"""
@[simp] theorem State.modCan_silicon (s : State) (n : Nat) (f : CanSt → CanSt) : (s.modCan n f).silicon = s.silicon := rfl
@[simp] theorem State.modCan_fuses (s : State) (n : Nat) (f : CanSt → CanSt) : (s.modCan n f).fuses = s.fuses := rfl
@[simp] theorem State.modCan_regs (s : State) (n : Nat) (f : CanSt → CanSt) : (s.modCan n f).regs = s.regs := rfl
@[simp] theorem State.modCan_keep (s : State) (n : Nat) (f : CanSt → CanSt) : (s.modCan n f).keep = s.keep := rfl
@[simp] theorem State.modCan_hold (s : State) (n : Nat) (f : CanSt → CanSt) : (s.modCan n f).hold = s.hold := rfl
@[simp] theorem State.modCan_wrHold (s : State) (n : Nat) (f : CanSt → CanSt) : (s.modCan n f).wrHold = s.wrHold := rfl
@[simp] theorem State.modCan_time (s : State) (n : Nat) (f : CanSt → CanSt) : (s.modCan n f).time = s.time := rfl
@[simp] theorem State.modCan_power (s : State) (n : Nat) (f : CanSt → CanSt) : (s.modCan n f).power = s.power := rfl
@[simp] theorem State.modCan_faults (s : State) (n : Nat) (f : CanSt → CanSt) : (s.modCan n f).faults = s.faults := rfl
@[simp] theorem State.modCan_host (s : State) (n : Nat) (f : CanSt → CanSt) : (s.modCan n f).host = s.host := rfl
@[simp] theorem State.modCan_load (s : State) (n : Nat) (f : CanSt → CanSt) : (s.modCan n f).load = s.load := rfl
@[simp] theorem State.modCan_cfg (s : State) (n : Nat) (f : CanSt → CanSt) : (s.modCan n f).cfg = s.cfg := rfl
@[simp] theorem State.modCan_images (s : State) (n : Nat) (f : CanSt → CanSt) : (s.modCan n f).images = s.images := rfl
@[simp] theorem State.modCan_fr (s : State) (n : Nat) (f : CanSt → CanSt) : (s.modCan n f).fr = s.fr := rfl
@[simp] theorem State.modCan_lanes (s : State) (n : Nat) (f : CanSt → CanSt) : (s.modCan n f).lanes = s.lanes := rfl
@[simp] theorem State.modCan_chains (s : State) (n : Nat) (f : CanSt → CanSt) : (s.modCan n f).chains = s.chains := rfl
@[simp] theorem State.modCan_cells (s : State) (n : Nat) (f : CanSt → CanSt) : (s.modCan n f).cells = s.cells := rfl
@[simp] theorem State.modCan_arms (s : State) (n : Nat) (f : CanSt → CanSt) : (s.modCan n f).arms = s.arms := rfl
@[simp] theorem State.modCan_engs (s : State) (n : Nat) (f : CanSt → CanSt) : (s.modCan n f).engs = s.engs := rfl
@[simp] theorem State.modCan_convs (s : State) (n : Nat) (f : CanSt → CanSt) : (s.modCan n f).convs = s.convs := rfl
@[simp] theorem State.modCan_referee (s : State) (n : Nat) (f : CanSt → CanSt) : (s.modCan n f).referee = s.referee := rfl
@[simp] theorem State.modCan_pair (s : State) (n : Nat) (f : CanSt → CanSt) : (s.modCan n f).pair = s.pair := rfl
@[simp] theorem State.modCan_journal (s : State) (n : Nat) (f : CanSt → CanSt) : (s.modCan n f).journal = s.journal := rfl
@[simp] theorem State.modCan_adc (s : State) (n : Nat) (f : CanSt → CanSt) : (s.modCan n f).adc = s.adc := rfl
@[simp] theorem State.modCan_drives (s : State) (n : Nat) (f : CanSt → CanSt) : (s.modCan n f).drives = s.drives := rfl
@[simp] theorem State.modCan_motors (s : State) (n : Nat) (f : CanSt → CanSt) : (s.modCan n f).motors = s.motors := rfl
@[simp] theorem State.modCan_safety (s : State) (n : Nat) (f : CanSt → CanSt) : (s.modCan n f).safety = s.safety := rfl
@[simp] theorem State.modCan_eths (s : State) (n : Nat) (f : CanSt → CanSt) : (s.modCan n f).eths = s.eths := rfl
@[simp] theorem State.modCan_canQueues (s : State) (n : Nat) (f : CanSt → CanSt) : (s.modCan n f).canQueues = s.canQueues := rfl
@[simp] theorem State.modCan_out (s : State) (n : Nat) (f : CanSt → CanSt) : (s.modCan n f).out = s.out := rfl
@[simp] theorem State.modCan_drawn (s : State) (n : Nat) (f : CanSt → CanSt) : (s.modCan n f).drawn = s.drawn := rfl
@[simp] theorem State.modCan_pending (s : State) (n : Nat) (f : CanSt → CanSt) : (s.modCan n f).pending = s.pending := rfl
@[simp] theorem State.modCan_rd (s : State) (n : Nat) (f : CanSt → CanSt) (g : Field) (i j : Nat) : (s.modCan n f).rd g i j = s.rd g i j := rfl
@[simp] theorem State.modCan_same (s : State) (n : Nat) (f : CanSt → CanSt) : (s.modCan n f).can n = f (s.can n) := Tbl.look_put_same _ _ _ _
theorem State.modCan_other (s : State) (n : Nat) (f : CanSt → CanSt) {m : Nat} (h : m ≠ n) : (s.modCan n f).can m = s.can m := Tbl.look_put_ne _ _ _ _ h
"""
"""
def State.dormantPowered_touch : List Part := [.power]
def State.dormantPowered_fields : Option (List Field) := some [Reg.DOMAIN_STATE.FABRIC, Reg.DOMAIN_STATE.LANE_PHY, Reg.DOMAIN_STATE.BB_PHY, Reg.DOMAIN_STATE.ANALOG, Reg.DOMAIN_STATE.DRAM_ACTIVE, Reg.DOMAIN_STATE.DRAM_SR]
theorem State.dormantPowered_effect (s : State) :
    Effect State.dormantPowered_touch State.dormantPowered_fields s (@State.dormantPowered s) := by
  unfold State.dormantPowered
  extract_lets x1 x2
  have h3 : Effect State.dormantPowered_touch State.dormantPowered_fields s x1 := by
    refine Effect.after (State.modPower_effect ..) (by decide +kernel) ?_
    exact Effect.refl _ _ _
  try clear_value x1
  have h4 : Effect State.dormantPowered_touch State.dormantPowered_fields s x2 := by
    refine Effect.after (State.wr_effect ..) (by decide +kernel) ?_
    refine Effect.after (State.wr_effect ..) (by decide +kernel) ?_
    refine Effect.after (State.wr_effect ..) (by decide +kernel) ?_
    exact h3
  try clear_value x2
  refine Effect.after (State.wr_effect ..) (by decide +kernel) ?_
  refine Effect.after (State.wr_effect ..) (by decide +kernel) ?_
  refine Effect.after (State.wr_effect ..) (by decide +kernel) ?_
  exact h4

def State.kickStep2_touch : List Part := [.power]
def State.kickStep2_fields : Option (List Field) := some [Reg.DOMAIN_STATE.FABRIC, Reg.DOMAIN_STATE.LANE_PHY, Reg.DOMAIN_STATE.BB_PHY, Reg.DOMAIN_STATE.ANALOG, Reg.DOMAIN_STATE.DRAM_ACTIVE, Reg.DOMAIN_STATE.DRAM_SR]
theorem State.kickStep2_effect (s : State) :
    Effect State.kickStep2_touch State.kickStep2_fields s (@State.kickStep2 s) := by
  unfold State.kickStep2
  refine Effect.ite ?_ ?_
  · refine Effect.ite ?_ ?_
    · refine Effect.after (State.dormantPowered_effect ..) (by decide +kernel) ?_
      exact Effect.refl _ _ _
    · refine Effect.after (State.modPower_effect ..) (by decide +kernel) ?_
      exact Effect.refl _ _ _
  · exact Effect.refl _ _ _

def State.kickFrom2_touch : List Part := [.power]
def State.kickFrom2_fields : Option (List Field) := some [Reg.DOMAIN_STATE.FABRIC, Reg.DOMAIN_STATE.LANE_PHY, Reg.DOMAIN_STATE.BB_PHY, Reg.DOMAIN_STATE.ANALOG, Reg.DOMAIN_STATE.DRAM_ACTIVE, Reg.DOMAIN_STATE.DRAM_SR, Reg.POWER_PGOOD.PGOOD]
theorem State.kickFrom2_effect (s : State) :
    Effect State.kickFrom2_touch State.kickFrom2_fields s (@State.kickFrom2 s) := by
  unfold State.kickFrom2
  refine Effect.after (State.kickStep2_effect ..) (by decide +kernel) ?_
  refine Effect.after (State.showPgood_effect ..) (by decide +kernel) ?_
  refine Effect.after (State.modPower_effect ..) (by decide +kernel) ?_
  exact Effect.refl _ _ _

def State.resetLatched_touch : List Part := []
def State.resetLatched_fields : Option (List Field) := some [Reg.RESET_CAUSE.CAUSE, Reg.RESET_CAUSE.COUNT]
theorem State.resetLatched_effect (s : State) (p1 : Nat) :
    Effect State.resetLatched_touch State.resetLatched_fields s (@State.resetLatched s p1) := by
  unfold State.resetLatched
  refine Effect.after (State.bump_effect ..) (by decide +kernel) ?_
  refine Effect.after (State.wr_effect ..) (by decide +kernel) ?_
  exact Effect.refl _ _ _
"""
The task: Whatever else the listing above holds, retype exactly only the lines from the one containing "s.silicon := rfl" to the one containing "s.cells := rfl", both ends kept.

Expected output:
@[simp] theorem State.modCan_silicon (s : State) (n : Nat) (f : CanSt → CanSt) : (s.modCan n f).silicon = s.silicon := rfl
@[simp] theorem State.modCan_fuses (s : State) (n : Nat) (f : CanSt → CanSt) : (s.modCan n f).fuses = s.fuses := rfl
@[simp] theorem State.modCan_regs (s : State) (n : Nat) (f : CanSt → CanSt) : (s.modCan n f).regs = s.regs := rfl
@[simp] theorem State.modCan_keep (s : State) (n : Nat) (f : CanSt → CanSt) : (s.modCan n f).keep = s.keep := rfl
@[simp] theorem State.modCan_hold (s : State) (n : Nat) (f : CanSt → CanSt) : (s.modCan n f).hold = s.hold := rfl
@[simp] theorem State.modCan_wrHold (s : State) (n : Nat) (f : CanSt → CanSt) : (s.modCan n f).wrHold = s.wrHold := rfl
@[simp] theorem State.modCan_time (s : State) (n : Nat) (f : CanSt → CanSt) : (s.modCan n f).time = s.time := rfl
@[simp] theorem State.modCan_power (s : State) (n : Nat) (f : CanSt → CanSt) : (s.modCan n f).power = s.power := rfl
@[simp] theorem State.modCan_faults (s : State) (n : Nat) (f : CanSt → CanSt) : (s.modCan n f).faults = s.faults := rfl
@[simp] theorem State.modCan_host (s : State) (n : Nat) (f : CanSt → CanSt) : (s.modCan n f).host = s.host := rfl
@[simp] theorem State.modCan_load (s : State) (n : Nat) (f : CanSt → CanSt) : (s.modCan n f).load = s.load := rfl
@[simp] theorem State.modCan_cfg (s : State) (n : Nat) (f : CanSt → CanSt) : (s.modCan n f).cfg = s.cfg := rfl
@[simp] theorem State.modCan_images (s : State) (n : Nat) (f : CanSt → CanSt) : (s.modCan n f).images = s.images := rfl
@[simp] theorem State.modCan_fr (s : State) (n : Nat) (f : CanSt → CanSt) : (s.modCan n f).fr = s.fr := rfl
@[simp] theorem State.modCan_lanes (s : State) (n : Nat) (f : CanSt → CanSt) : (s.modCan n f).lanes = s.lanes := rfl
@[simp] theorem State.modCan_chains (s : State) (n : Nat) (f : CanSt → CanSt) : (s.modCan n f).chains = s.chains := rfl
@[simp] theorem State.modCan_cells (s : State) (n : Nat) (f : CanSt → CanSt) : (s.modCan n f).cells = s.cells := rfl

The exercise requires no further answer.